#### Directions for this task:
Each line of the records below that holds "some" should be returned.

#### Entries supplied:
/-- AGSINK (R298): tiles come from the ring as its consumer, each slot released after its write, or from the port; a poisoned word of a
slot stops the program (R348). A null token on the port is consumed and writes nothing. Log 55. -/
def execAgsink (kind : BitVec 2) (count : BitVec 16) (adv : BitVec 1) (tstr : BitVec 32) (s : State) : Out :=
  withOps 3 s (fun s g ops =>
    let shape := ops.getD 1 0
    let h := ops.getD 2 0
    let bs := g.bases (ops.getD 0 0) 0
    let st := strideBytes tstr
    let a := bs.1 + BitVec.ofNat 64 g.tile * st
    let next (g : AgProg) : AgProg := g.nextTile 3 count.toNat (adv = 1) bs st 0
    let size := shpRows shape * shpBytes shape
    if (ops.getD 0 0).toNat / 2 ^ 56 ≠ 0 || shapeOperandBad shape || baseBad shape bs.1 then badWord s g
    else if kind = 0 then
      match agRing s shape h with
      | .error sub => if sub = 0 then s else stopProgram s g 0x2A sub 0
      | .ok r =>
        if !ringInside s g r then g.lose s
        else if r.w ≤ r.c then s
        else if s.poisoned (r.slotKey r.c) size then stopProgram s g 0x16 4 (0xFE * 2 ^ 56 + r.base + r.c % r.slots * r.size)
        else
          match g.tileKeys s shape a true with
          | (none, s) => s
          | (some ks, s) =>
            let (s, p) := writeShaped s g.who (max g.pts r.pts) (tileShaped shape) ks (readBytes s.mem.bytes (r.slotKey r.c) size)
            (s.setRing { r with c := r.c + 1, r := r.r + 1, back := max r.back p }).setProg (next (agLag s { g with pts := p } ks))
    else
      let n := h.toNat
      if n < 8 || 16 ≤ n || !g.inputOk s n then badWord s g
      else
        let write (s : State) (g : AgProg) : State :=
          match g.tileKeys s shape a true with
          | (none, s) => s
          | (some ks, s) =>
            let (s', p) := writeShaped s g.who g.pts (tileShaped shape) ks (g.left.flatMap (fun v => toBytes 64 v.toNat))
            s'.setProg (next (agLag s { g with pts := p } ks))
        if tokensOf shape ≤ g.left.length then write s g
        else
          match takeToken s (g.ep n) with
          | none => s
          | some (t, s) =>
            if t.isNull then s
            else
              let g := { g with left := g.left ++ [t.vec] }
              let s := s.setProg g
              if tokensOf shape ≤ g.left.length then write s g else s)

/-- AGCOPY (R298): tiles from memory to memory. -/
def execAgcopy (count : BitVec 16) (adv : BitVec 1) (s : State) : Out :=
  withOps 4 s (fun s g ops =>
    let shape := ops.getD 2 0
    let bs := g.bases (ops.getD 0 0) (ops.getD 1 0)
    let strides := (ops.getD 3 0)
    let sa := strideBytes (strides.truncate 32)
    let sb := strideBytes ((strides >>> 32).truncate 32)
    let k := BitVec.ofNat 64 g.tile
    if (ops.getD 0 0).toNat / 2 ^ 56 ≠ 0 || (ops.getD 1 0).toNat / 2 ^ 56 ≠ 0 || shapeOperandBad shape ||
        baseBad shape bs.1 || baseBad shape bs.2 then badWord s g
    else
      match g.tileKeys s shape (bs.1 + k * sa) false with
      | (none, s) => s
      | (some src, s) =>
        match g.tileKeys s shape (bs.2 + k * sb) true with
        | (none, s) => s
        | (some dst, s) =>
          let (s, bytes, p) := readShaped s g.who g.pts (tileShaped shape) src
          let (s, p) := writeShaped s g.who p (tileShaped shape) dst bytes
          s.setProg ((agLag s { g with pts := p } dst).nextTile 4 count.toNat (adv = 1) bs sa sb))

#### Task solution:
          | (some ks, s) =>
          | (some ks, s) =>
          | some (t, s) =>
      | (some src, s) =>
        | (some dst, s) =>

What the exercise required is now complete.